A consistent diffuse-interface finite element approach to rapid melt–vapor dynamics with application to metal additive manufacturing

Abstract

Metal additive manufacturing via laser-based powder bed fusion (PBF-LB/M) faces performance-critical challenges due to complex melt pool and vapor dynamics, often oversimplified by computational models that neglect crucial aspects, such as vapor jet formation. To address this limitation, we propose a consistent computational multi-physics mesoscale model to study melt pool dynamics, laser-induced evaporation, and vapor flow. In addition to the evaporation-induced pressure jump, we also resolve the evaporation-induced volume expansion and the resulting velocity jump at the liquid–vapor interface.

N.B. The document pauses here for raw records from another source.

-- ==== Sys2Proof/Machine/Vector.lean ====
section
/-! DEFINITION. The vector instructions (R205, R210 to R227). -/

namespace Sys2Proof.Machine

/-! ## Operands (R210) -/

/-- Bytes of `n` elements of `nib` 4-bit units. -/
def bytesOf (nib n : Nat) : Nat := (n * nib + 1) / 2

/-- The elements of a run of bytes. -/
def elemsOf (nib n : Nat) (bs : List Byte) : List Nat :=
  if nib = 1 then (bs.flatMap fun b => [b.toNat % 16, b.toNat / 16]).take n
  else (chunksOf (nib / 2) n bs).map ofBytesLE

/-- The `n` elements of an operand, from BASE + CURSOR. -/
def Core.elems (c : Core) (h : Handle) (nib n : Nat) : List Nat := elemsOf nib n (c.pad.read h.start (bytesOf nib n))

/-- The scale bytes of `n` elements of a block format (R210). -/
def Core.scales (c : Core) (h : Handle) (nib n : Nat) : List Nat :=
  (c.pad.read (h.start + bytesOf nib n) (ceilDiv n 4)).map (·.toNat)

/-- What an operand of a tag must satisfy. -/
def tagged (tag : Nat) : Accept := { tags := some [tag] }

/-- What an operand must satisfy whose FMT and LAYOUT are not checked (R210), nor BLOCK against that FMT (DESIGN CHOICE, log entry 123). -/
def untagged : Accept := { tags := none, layouts := none }

/-- What a destination must satisfy that takes its format from the instruction (R220; log entry 123). -/
def retagged : Accept := { tags := none }

/-- The first extent that runs past the scratchpad (R210). -/
def Core.padTraps (c : Core) : List (Nat × Nat) → Option Trap
  | [] => none
  | (a, n) :: rest => if c.inPad a n then Core.padTraps c rest else some (c.padTrap a)

/-! ## Lane instructions (R205, R211 to R214) -/

/-- The group whose residue shadow watches a core's lanes: its reserve (R205, R329). -/
def State.laneGroup (s : State) (i : Nat) : Nat := (s.pod (podOf i)).reserveOf.getD (i % 8) 0

/-- Whether the LANE bit of `inj` reports now (R329, R330): not once a group it reported on is retired. -/
def State.laneReports (s : State) (i : Nat) : Bool :=
  let c := s.at i
  bitAt c.sys.inj.toNat 1 && !c.sys.laneHit.any (s.pod (podOf i)).retiredGroups.contains

/-- What a lane instruction writes and the flags it raises. -/
abbrev Lanes := List (Nat × Byte) × Fl

/-- A lane instruction (R205, R210 to R214, R174, R179): its operands are checked, those in `exts` lie in the scratchpad,
its tiles are ready, the pending-write queue has room if it writes; then it reads, what it reads is checked, the core takes lanes if it
holds none, and its writes are pending for `l` slots. With no element to work on (`active`) no detector checks it (R330). A raised flag that is enabled traps with nothing written (R65, R213). -/
def State.lane (s : State) (chk : List (Nat × Handle × Accept)) (exts : List (Nat × Nat)) (l : Nat) (out : Core → Except Trap Lanes)
    (upd : Core → Core := id) (writes : Bool := exts.any (·.2 != 0)) (active : Bool := exts.any (·.2 != 0)) : Run (State × Option Word) := do
  orTrap (judge chk) s
  orTrap (s.core.padTraps exts) s
  s.hold (chk.map (·.2.1))
  let s0 ← if writes then s.roomed else pure s
  let r ← match out s0.core with
    | .error t => raise t s0
    | .ok r => pure r
  let s := if s0.core.lanes = 0 then s0.claim s0.cur 8 else s0
  let i := s.cur.val
  if active && s.laneReports i then
    let g := s.laneGroup i
    let s := s.upd (·.updSys fun y => { y.reported 1 with laneHit := if bitAt y.inj.toNat 8 then some g else none })
    .error (.gone (s.rollback i (.laneGroup (podOf i) g)))
  else if s.core.traps r.2 then .error (.trap (floatTrap r.2) (s.upd (·.raise r.2)))
  else done (s.upd fun c => upd (if r.1.isEmpty then c else c.pendWrite l r.1 r.2 true))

We use an anisothermal incompressible Navier–Stokes solver extended by a conservative diffuse level-set framework and integrate it into a matrix-free adaptive finite element framework. To ensure accurate physical solutions despite extreme density, pressure and velocity gradients across the diffuse liquid–vapor interface, we employ consistent interface source term formulations developed in our previous work. These formulations consider projection operations to extend solution variables from the sharp liquid–vapor interface into the computational domain. Benchmark examples, including film boiling, confirm the accuracy and versatility of the model. As a key result, we demonstrate the model’s ability to capture the strong coupling between melt and vapor flow dynamics in PBF-LB/M based on simulations of stationary laser illumination on a metal plate. Additionally, we show the derivation of the well-known Anisimov model and extend it to a new hybrid model. This hybrid model, together with consistent interface source term formulations, especially for the level-set transport velocity, enables PBF-LB/M simulations that combine accurate physical results with the robustness of an incompressible, diffuse-interface computational modeling framework.